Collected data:
________________________________________

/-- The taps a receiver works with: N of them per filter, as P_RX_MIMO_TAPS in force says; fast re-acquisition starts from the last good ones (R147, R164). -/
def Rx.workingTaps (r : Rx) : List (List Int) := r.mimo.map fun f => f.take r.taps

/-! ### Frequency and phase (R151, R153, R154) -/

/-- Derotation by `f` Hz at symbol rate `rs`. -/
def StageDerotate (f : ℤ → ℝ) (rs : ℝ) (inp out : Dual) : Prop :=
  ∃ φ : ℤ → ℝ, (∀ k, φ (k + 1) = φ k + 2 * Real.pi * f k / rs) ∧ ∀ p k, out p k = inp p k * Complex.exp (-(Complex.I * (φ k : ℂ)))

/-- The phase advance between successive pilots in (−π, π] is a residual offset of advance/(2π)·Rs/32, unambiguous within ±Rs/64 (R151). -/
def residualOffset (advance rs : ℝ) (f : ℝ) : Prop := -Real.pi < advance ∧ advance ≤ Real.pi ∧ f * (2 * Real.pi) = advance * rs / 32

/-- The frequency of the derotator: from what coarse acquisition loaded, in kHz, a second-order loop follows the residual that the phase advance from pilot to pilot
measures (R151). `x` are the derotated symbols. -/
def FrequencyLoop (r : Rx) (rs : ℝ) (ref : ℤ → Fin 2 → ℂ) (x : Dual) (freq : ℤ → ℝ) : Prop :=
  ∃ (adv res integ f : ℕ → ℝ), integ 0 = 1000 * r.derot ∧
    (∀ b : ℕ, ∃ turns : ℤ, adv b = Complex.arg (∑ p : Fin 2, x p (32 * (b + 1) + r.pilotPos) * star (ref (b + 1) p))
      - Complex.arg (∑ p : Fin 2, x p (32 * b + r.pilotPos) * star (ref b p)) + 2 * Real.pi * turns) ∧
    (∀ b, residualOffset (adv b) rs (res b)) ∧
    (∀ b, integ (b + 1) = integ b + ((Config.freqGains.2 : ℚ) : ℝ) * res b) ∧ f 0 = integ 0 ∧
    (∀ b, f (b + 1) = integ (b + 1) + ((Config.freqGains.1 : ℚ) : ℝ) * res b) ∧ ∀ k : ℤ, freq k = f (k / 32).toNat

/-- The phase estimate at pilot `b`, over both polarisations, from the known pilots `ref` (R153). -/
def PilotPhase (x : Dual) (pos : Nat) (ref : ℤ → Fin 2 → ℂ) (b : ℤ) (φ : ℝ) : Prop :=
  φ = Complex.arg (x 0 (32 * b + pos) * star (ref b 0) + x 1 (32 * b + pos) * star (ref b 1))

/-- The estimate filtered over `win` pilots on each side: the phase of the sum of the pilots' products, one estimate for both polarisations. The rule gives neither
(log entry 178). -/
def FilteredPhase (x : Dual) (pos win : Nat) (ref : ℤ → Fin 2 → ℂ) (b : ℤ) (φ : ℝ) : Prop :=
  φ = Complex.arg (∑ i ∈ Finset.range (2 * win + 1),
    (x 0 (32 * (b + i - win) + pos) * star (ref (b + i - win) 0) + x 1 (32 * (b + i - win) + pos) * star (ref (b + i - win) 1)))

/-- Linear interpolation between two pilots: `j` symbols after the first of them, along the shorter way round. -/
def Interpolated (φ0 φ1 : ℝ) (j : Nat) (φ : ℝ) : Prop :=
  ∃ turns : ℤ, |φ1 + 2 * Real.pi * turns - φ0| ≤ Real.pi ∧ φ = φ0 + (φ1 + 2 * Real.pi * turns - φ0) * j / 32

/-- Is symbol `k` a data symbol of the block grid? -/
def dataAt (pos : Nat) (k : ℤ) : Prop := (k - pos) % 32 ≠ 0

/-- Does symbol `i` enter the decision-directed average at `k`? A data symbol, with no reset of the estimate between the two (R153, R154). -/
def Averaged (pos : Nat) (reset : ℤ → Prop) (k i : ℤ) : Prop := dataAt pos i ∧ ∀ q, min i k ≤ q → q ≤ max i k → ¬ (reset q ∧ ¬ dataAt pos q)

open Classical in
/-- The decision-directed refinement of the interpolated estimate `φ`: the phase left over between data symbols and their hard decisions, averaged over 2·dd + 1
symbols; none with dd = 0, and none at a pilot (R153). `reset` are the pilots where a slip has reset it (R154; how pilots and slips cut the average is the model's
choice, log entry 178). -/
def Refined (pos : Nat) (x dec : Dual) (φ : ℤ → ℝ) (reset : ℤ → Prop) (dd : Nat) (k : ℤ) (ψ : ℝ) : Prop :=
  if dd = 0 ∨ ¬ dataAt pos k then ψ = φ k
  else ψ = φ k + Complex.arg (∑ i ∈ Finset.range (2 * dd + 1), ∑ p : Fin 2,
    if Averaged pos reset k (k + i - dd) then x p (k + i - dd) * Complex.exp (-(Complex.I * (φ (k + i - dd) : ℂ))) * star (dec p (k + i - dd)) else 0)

________________________________________

Nothing but the lines from the one with "φ = Complex.arg (x" through the last line of the records above should be retyped, and those word for word.

  φ = Complex.arg (x 0 (32 * b + pos) * star (ref b 0) + x 1 (32 * b + pos) * star (ref b 1))

/-- The estimate filtered over `win` pilots on each side: the phase of the sum of the pilots' products, one estimate for both polarisations. The rule gives neither
(log entry 178). -/
def FilteredPhase (x : Dual) (pos win : Nat) (ref : ℤ → Fin 2 → ℂ) (b : ℤ) (φ : ℝ) : Prop :=
  φ = Complex.arg (∑ i ∈ Finset.range (2 * win + 1),
    (x 0 (32 * (b + i - win) + pos) * star (ref (b + i - win) 0) + x 1 (32 * (b + i - win) + pos) * star (ref (b + i - win) 1)))

/-- Linear interpolation between two pilots: `j` symbols after the first of them, along the shorter way round. -/
def Interpolated (φ0 φ1 : ℝ) (j : Nat) (φ : ℝ) : Prop :=
  ∃ turns : ℤ, |φ1 + 2 * Real.pi * turns - φ0| ≤ Real.pi ∧ φ = φ0 + (φ1 + 2 * Real.pi * turns - φ0) * j / 32

/-- Is symbol `k` a data symbol of the block grid? -/
def dataAt (pos : Nat) (k : ℤ) : Prop := (k - pos) % 32 ≠ 0

/-- Does symbol `i` enter the decision-directed average at `k`? A data symbol, with no reset of the estimate between the two (R153, R154). -/
def Averaged (pos : Nat) (reset : ℤ → Prop) (k i : ℤ) : Prop := dataAt pos i ∧ ∀ q, min i k ≤ q → q ≤ max i k → ¬ (reset q ∧ ¬ dataAt pos q)

open Classical in
/-- The decision-directed refinement of the interpolated estimate `φ`: the phase left over between data symbols and their hard decisions, averaged over 2·dd + 1
symbols; none with dd = 0, and none at a pilot (R153). `reset` are the pilots where a slip has reset it (R154; how pilots and slips cut the average is the model's
choice, log entry 178). -/
def Refined (pos : Nat) (x dec : Dual) (φ : ℤ → ℝ) (reset : ℤ → Prop) (dd : Nat) (k : ℤ) (ψ : ℝ) : Prop :=
  if dd = 0 ∨ ¬ dataAt pos k then ψ = φ k
  else ψ = φ k + Complex.arg (∑ i ∈ Finset.range (2 * dd + 1), ∑ p : Fin 2,
    if Averaged pos reset k (k + i - dd) then x p (k + i - dd) * Complex.exp (-(Complex.I * (φ (k + i - dd) : ℂ))) * star (dec p (k + i - dd)) else 0)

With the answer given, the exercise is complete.